Assigned task » What is needed is an exact copy of the lines in the listing below, from the one with "theorem State.pendsEnd_winShut (w" up to and including the one with "t.rd (coreWin c", with no other lines.

Excerpted records »
/-- The operations of one kind at a window that end. -/
def State.endKind (s : State) (c w : Nat) (kind : WinPendKind) (x : Nat) : State :=
  (s.dropPends (pendHit c w kind)).endPends c x (s.winPends.filter (pendHit c w kind))
theorem State.winEnd_eq (s : State) (c w : Nat) (kind : WinPendKind) (x : Nat) (wakes : Bool) : s.winEnd c w kind x wakes =
    if wakes && !(s.winPends.filter (pendHit c w kind)).isEmpty &&
      ((s.endKind c w kind x).sleep c == 1 || (s.endKind c w kind x).sleep c == 2) then (s.endKind c w kind x).wake c
    else s.endKind c w kind x := rfl
/-- An end at a window that wakes no core. -/
theorem State.winEnd_quiet {kind : WinPendKind} : s.winEnd c w kind x false = s.endKind c w kind x := by
  rw [State.winEnd_eq]
  rfl
theorem State.sleep_endKind (s : State) (c : CoreId) (w : Nat) (kind : WinPendKind) (x : Nat) :
    (s.endKind c w kind x).sleep c = s.sleep c :=
  State.sleep_congr (State.rd_endPends (sleepReg_ne_claim _ _) fun _ _ => sleepReg_ne_token c c _)
/-- An end at a window of a core in Run. -/
theorem State.winEnd_inRun {c : CoreId} {kind : WinPendKind} {wakes : Bool} (hsleep : s.sleep c = 0) :
    s.winEnd c w kind x wakes = s.endKind c w kind x := by
  rw [State.winEnd_eq, State.sleep_endKind, hsleep]
  simp

/-! ## The changes of a window -/

variable {L : List WinPend} {E : List Nat}

theorem PendsEnd.mono {E' : List Nat} (h : PendsEnd c L E s t) (hE : E ⊆ E') : PendsEnd c L E' s t :=
  ⟨fun o ho => h.rd o fun h' => ho (hE h'), h.ops, h.pends, h.pantry, h.net, h.still⟩

section
variable (hL : s.pendsIn c L)
include hL
theorem State.pendsEnd_endKind (w : Nat) (kind : WinPendKind) (x : Nat) : PendsEnd c L [] s (s.endKind c w kind x) :=
  State.pendsEnd_endPends hL (fun _ => pendHit_core) x
theorem State.pendsEnd_drainEnd (w x : Nat) : PendsEnd c L [Reg.WDS_WIN_CTL c w] s (s.drainEnd c w x) := by
  rw [State.drainEnd, State.winEnd_quiet]
  have hset := s.pendsEnd_setFld (L := L) c (E := [Reg.WDS_WIN_CTL c w]) Fl.WDS_WIN_CTL_LAST_DRAIN x List.mem_cons_self
  exact hset.trans ((State.pendsEnd_endKind (hset.pendsIn hL) _ _ _).mono (List.nil_subset _))
theorem State.pendsEnd_winShut (w : Nat) : PendsEnd c L [Reg.WDS_WIN_CTL c w] s (s.winShut c w) := by
  rw [State.winShut, State.winEnd_quiet]
  have hset := s.pendsEnd_setFld (L := L) c (E := [Reg.WDS_WIN_CTL c w]) Fl.WDS_WIN_CTL_STATE winClosed List.mem_cons_self
  exact hset.trans ((State.pendsEnd_endKind (hset.pendsIn hL) _ _ _).mono (List.nil_subset _))
end

/-- A window's registers are no tokens and no claims. -/
theorem winReg_apart (c : CoreId) {o k : Nat} (ho : 0x10000 ≤ o) (hk : k < 16) : coreWin c + o ≠ Reg.SEQ_TOKEN c k ∧
    coreWin c + o ≠ Reg.ARB_CLAIM (c.val / 16) (c.val % 16) := by
  refine ⟨?_, coreWin_ne_claim c c o⟩
  unfold Reg.SEQ_TOKEN
  omega

section
variable {c : CoreId} (hL : s.pendsIn c L) (htok : ∀ p ∈ L, p.tok < 16)
include htok
/-- The registers of a window but those written are as they were. -/
theorem PendsEnd.rd_win (h : PendsEnd c L E s t) {o : Nat} (ho : 0x10000 ≤ o) (hE : coreWin c + o ∉ E) :
    t.rd (coreWin c + o) = s.rd (coreWin c + o) :=
  h.rd _ hE (coreWin_ne_claim c c o) fun p hp => (winReg_apart c ho (htok p hp)).1
theorem PendsEnd.rd_ctl (h : PendsEnd c L E s t) (hE : Reg.WDS_WIN_CTL c w ∉ E) :
    t.rd (Reg.WDS_WIN_CTL c w) = s.rd (Reg.WDS_WIN_CTL c w) := by
  unfold Reg.WDS_WIN_CTL at hE ⊢
  rw [Nat.add_assoc] at hE ⊢
  exact h.rd_win htok (by omega) hE
include hL
theorem State.ctl_drainEnd (w x : Nat) : (s.drainEnd c w x).rd (Reg.WDS_WIN_CTL c w) =
    Fl.WDS_WIN_CTL_LAST_DRAIN.set (s.rd (Reg.WDS_WIN_CTL c w)) x := by
  rw [State.drainEnd, State.winEnd_quiet]
  have hset := s.pendsEnd_setFld (L := L) c (E := [Reg.WDS_WIN_CTL c w]) Fl.WDS_WIN_CTL_LAST_DRAIN x List.mem_cons_self
  exact ((State.pendsEnd_endKind (hset.pendsIn hL) _ _ _).rd_ctl htok List.not_mem_nil).trans (State.rd_wr_same _ _ _)
theorem State.ctl_winShut (w : Nat) : (s.winShut c w).rd (Reg.WDS_WIN_CTL c w) =
    Fl.WDS_WIN_CTL_STATE.set (s.rd (Reg.WDS_WIN_CTL c w)) winClosed := by
  rw [State.winShut, State.winEnd_quiet]
  have hset := s.pendsEnd_setFld (L := L) c (E := [Reg.WDS_WIN_CTL c w]) Fl.WDS_WIN_CTL_STATE winClosed List.mem_cons_self
  exact ((State.pendsEnd_endKind (hset.pendsIn hL) _ _ _).rd_ctl htok List.not_mem_nil).trans (State.rd_wr_same _ _ _)
end

/-! ## A window that closes (R199, R203) -/

/-- The close of a window in which a drain ends with an outcome. -/
theorem State.drainShut_spec {c : CoreId} (hL : s.pendsIn c L) (htok : ∀ p ∈ L, p.tok < 16) (w : Nat) {x : Nat} (hx : x < 8) :
    PendsEnd c L [Reg.WDS_WIN_CTL c w] s ((s.drainEnd c w x).winShut c w) ∧
    ((s.drainEnd c w x).winShut c w).winState c w = winClosed ∧ ((s.drainEnd c w x).winShut c w).winGen c w = s.winGen c w ∧
    ((s.drainEnd c w x).winShut c w).fld (Reg.WDS_WIN_CTL c w) Fl.WDS_WIN_CTL_LAST_DRAIN = x := by
  have hend := State.pendsEnd_drainEnd hL w x
  have hL' := hend.pendsIn hL
  have hctl := (State.ctl_winShut hL' htok w).trans (congrArg (Fl.WDS_WIN_CTL_STATE.set · winClosed) (State.ctl_drainEnd hL htok w x))
  refine ⟨hend.trans (State.pendsEnd_winShut hL' w), ?_, ?_, ?_⟩
  · rw [State.winState, State.fld, hctl, Fld.get_set _ _ _ (by decide)]
    rfl
  · rw [State.winGen, State.fld, hctl, Fld.get_set_apart _ _ _ _ (by decide) (by decide) (by decide),
      Fld.get_set_apart _ _ _ _ (by decide) (by decide) (by decide)]
    rfl
  · rw [State.fld, hctl, Fld.get_set_apart _ _ _ _ (by decide) (by decide) (by decide), Fld.get_set _ _ _ (by decide)]
    exact Nat.mod_eq_of_lt hx
theorem State.winShut_spec {c : CoreId} (hL : s.pendsIn c L) (htok : ∀ p ∈ L, p.tok < 16) (w : Nat) :
    PendsEnd c L [Reg.WDS_WIN_CTL c w] s (s.winShut c w) ∧ (s.winShut c w).winState c w = winClosed ∧
      (s.winShut c w).winGen c w = s.winGen c w := by
  have hctl := State.ctl_winShut hL htok w
  refine ⟨State.pendsEnd_winShut hL w, ?_, ?_⟩
  · rw [State.winState, State.fld, hctl, Fld.get_set _ _ _ (by decide)]
    rfl
  · rw [State.winGen, State.fld, hctl, Fld.get_set_apart _ _ _ _ (by decide) (by decide) (by decide)]
    rfl
theorem State.winClose_spec {c : CoreId} (hL : s.pendsIn c L) (htok : ∀ p ∈ L, p.tok < 16) (w : Nat) :
    PendsEnd c L [Reg.WDS_WIN_CTL c w] s (s.winClose c w) ∧ (s.winClose c w).winState c w = winClosed ∧
      (s.winClose c w).winGen c w = s.winGen c w ∧
      (s.winState c w = winDraining → (s.winClose c w).fld (Reg.WDS_WIN_CTL c w) Fl.WDS_WIN_CTL_LAST_DRAIN = 3) := by
  rw [State.winClose]
  split
  next hclosed => exact ⟨.refl _ _ _ _, hclosed, rfl, fun h => absurd (hclosed.symm.trans h) (by decide)⟩
  split
  next =>
    obtain ⟨hend, hstate, hgen, hlast⟩ := State.drainShut_spec hL htok w (x := 3) (by decide)
    exact ⟨hend, hstate, hgen, fun _ => hlast⟩
  next hdrain =>
    obtain ⟨hend, hstate, hgen⟩ := State.winShut_spec hL htok w
    exact ⟨hend, hstate, hgen, fun h => absurd h hdrain⟩

/-! ## A window that opens (R199) -/

def windowRegs (c w : Nat) : List Nat := [Reg.WDS_WIN_CTL c w, Reg.WDS_WIN_COUNT c w, Reg.WDS_WIN_TARGET c w]
theorem windowRegs_apart (c w : Nat) : Reg.WDS_WIN_CTL c w ≠ Reg.WDS_WIN_COUNT c w ∧ Reg.WDS_WIN_CTL c w ≠ Reg.WDS_WIN_TARGET c w ∧
    Reg.WDS_WIN_COUNT c w ≠ Reg.WDS_WIN_TARGET c w := by
  unfold Reg.WDS_WIN_CTL Reg.WDS_WIN_COUNT Reg.WDS_WIN_TARGET
  omega
theorem sleepReg_not_windowRegs (c : CoreId) (w : Nat) : sleepReg c ∉ windowRegs c w := by
  have h (o : Nat) : sleepReg c ≠ coreWin c + o := (sleepReg_ne_coreWin c c o).symm
  unfold windowRegs Reg.WDS_WIN_CTL Reg.WDS_WIN_COUNT Reg.WDS_WIN_TARGET
  simp only [Nat.add_assoc, List.mem_cons, h, List.not_mem_nil, or_self, not_false_iff]

theorem windowReg_form {o : Nat} (ho : o ∈ windowRegs c w) : ∃ k, 0x10000 ≤ k ∧ o = coreWin c + k := by
  simp only [windowRegs, Reg.WDS_WIN_CTL, Reg.WDS_WIN_COUNT, Reg.WDS_WIN_TARGET, List.mem_cons, List.not_mem_nil, or_false] at ho
  exact ⟨o - coreWin c, by omega, by omega⟩
theorem nextGen_lt {g : Nat} (h : g < 2 ^ 16) : nextGen g < 2 ^ 16 := by
  unfold nextGen
  split <;> omega

/-- A window's drain ended by an open. -/
def State.reopened (s : State) (c w : Nat) : State := if s.winState c w = winDraining then s.drainEnd c w 4 else s
/-- The registers of a window that opens. -/
def State.opened (s : State) (c w gen target : Nat) : State :=
  (((s.setFld (Reg.WDS_WIN_CTL c w) Fl.WDS_WIN_CTL_GENERATION gen).setFld (Reg.WDS_WIN_CTL c w) Fl.WDS_WIN_CTL_STATE winOpened).wr
    (Reg.WDS_WIN_COUNT c w) 0).setFld (Reg.WDS_WIN_TARGET c w) Fl.WDS_WIN_TARGET_TARGET target
theorem State.winOpen_eq (s : State) (c w target : Nat) : s.winOpen c w target =
    ((s.reopened c w).opened c w (nextGen ((s.reopened c w).winGen c w)) target).winWaits c w := rfl

theorem State.pendsEnd_opened (s : State) (c w gen target : Nat) : PendsEnd c L (windowRegs c w) s (s.opened c w gen target) := by
  have hctl : Reg.WDS_WIN_CTL c w ∈ windowRegs c w := by simp [windowRegs]
  have hcount : Reg.WDS_WIN_COUNT c w ∈ windowRegs c w := by simp [windowRegs]
  have htarget : Reg.WDS_WIN_TARGET c w ∈ windowRegs c w := by simp [windowRegs]
  exact ((s.pendsEnd_setFld c _ _ hctl).trans (State.pendsEnd_setFld _ c _ _ hctl)).trans
    ((State.pendsEnd_wr _ c _ hcount).trans (State.pendsEnd_setFld _ c _ _ htarget))
theorem State.opened_ctl (s : State) (c w gen target : Nat) : (s.opened c w gen target).rd (Reg.WDS_WIN_CTL c w) =
    Fl.WDS_WIN_CTL_STATE.set (Fl.WDS_WIN_CTL_GENERATION.set (s.rd (Reg.WDS_WIN_CTL c w)) gen) winOpened := by
  obtain ⟨hcount, htarget, -⟩ := windowRegs_apart c w
  rw [State.opened, State.rd_setFld_other _ _ _ _ htarget, State.rd_wr_other _ _ _ _ hcount, State.rd_setFld, if_pos rfl,
    State.rd_setFld, if_pos rfl]
theorem State.opened_count (s : State) (c w gen target : Nat) : (s.opened c w gen target).rd (Reg.WDS_WIN_COUNT c w) = 0 := by
  obtain ⟨-, -, hcount⟩ := windowRegs_apart c w
  rw [State.opened, State.rd_setFld_other _ _ _ _ hcount, State.rd_wr_same]
theorem State.opened_target (s : State) (c w gen target : Nat) :
    (s.opened c w gen target).winTarget c w = target % 2 ^ 32 := State.fld_setFld_same _ _ _ _ (by decide)

theorem State.pendsEnd_winWaits {c : CoreId} (hL : s.pendsIn c L) (hsleep : s.sleep c = 0) (w : Nat) :
    PendsEnd c L [] s (s.winWaits c w) := by
  rw [State.winWaits, State.winEnd_inRun hsleep]
  split
  · exact State.pendsEnd_endKind hL w _ _
  · exact .refl _ _ _ _

theorem State.winOpen_spec {c : CoreId} (hL : s.pendsIn c L) (htok : ∀ p ∈ L, p.tok < 16) (hsleep : s.sleep c = 0) (w target : Nat) :
    PendsEnd c L (windowRegs c w) s (s.winOpen c w target) ∧ (s.winOpen c w target).winState c w = winOpened ∧
      (s.winOpen c w target).winGen c w = nextGen (s.winGen c w) ∧ (s.winOpen c w target).winCount c w = 0 ∧
      (s.winOpen c w target).winTarget c w = target % 2 ^ 32 ∧
      (s.winState c w = winDraining → (s.winOpen c w target).fld (Reg.WDS_WIN_CTL c w) Fl.WDS_WIN_CTL_LAST_DRAIN = 4) := by
  have hreopen : PendsEnd c L (windowRegs c w) s (s.reopened c w) := by
    rw [State.reopened]
    split
    · exact (State.pendsEnd_drainEnd hL w 4).mono (by simp [windowRegs])
    · exact .refl _ _ _ _
  have hgen : (s.reopened c w).winGen c w = s.winGen c w := by
    rw [State.reopened]
    split
    · rw [State.winGen, State.fld, State.ctl_drainEnd hL htok, Fld.get_set_apart _ _ _ _ (by decide) (by decide) (by decide)]
      rfl
    · rfl
  have hlast (h : s.winState c w = winDraining) :
      Fl.WDS_WIN_CTL_LAST_DRAIN.get ((s.reopened c w).rd (Reg.WDS_WIN_CTL c w)) = 4 := by
    rw [State.reopened, if_pos h, State.ctl_drainEnd hL htok, Fld.get_set _ _ _ (by decide)]
    rfl
  rw [State.winOpen_eq, hgen]
  generalize s.reopened c w = v at hreopen hlast ⊢
  have hopened := hreopen.trans (v.pendsEnd_opened (L := L) c w (nextGen (s.winGen c w)) target)
  have hctl := v.opened_ctl c w (nextGen (s.winGen c w)) target
  have hcount := v.opened_count c w (nextGen (s.winGen c w)) target
  have htarget := v.opened_target c w (nextGen (s.winGen c w)) target
  generalize v.opened c w (nextGen (s.winGen c w)) target = u at hopened hctl hcount htarget ⊢
  have hrun : u.sleep c = 0 := (State.sleep_congr (hopened.rd _ (sleepReg_not_windowRegs c w) (sleepReg_ne_claim _ _)
    fun _ _ => sleepReg_ne_token c c _)).trans hsleep
  have hwaits := State.pendsEnd_winWaits (hopened.pendsIn hL) hrun w
  have hkept {o : Nat} (ho : o ∈ windowRegs c w) : (u.winWaits c w).rd o = u.rd o := by
    obtain ⟨k, hk, rfl⟩ := windowReg_form ho
    exact hwaits.rd_win htok hk List.not_mem_nil
  have hctl' := (hkept (o := Reg.WDS_WIN_CTL c w) (by simp [windowRegs])).trans hctl
  refine ⟨hopened.trans (hwaits.mono (List.nil_subset _)), ?_, ?_, ?_, ?_, fun h => ?_⟩
  · rw [State.winState, State.fld, hctl', Fld.get_set _ _ _ (by decide)]
    rfl
  · rw [State.winGen, State.fld, hctl', Fld.get_set_apart _ _ _ _ (by decide) (by decide) (by decide),
      Fld.get_set _ _ _ (by decide)]
    exact Nat.mod_eq_of_lt (nextGen_lt (Fld.get_lt _ _))
  · rw [State.winCount, State.fld, hkept (by simp [windowRegs]), hcount]
    rfl
  · rw [State.winTarget, State.fld, hkept (by simp [windowRegs])]
    exact htarget
  · rw [State.fld, hctl', Fld.get_set_apart _ _ _ _ (by decide) (by decide) (by decide),
      Fld.get_set_apart _ _ _ _ (by decide) (by decide) (by decide)]
    exact hlast h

Response »
theorem State.pendsEnd_winShut (w : Nat) : PendsEnd c L [Reg.WDS_WIN_CTL c w] s (s.winShut c w) := by
  rw [State.winShut, State.winEnd_quiet]
  have hset := s.pendsEnd_setFld (L := L) c (E := [Reg.WDS_WIN_CTL c w]) Fl.WDS_WIN_CTL_STATE winClosed List.mem_cons_self
  exact hset.trans ((State.pendsEnd_endKind (hset.pendsIn hL) _ _ _).mono (List.nil_subset _))
end

/-- A window's registers are no tokens and no claims. -/
theorem winReg_apart (c : CoreId) {o k : Nat} (ho : 0x10000 ≤ o) (hk : k < 16) : coreWin c + o ≠ Reg.SEQ_TOKEN c k ∧
    coreWin c + o ≠ Reg.ARB_CLAIM (c.val / 16) (c.val % 16) := by
  refine ⟨?_, coreWin_ne_claim c c o⟩
  unfold Reg.SEQ_TOKEN
  omega

section
variable {c : CoreId} (hL : s.pendsIn c L) (htok : ∀ p ∈ L, p.tok < 16)
include htok
/-- The registers of a window but those written are as they were. -/
theorem PendsEnd.rd_win (h : PendsEnd c L E s t) {o : Nat} (ho : 0x10000 ≤ o) (hE : coreWin c + o ∉ E) :
    t.rd (coreWin c + o) = s.rd (coreWin c + o) :=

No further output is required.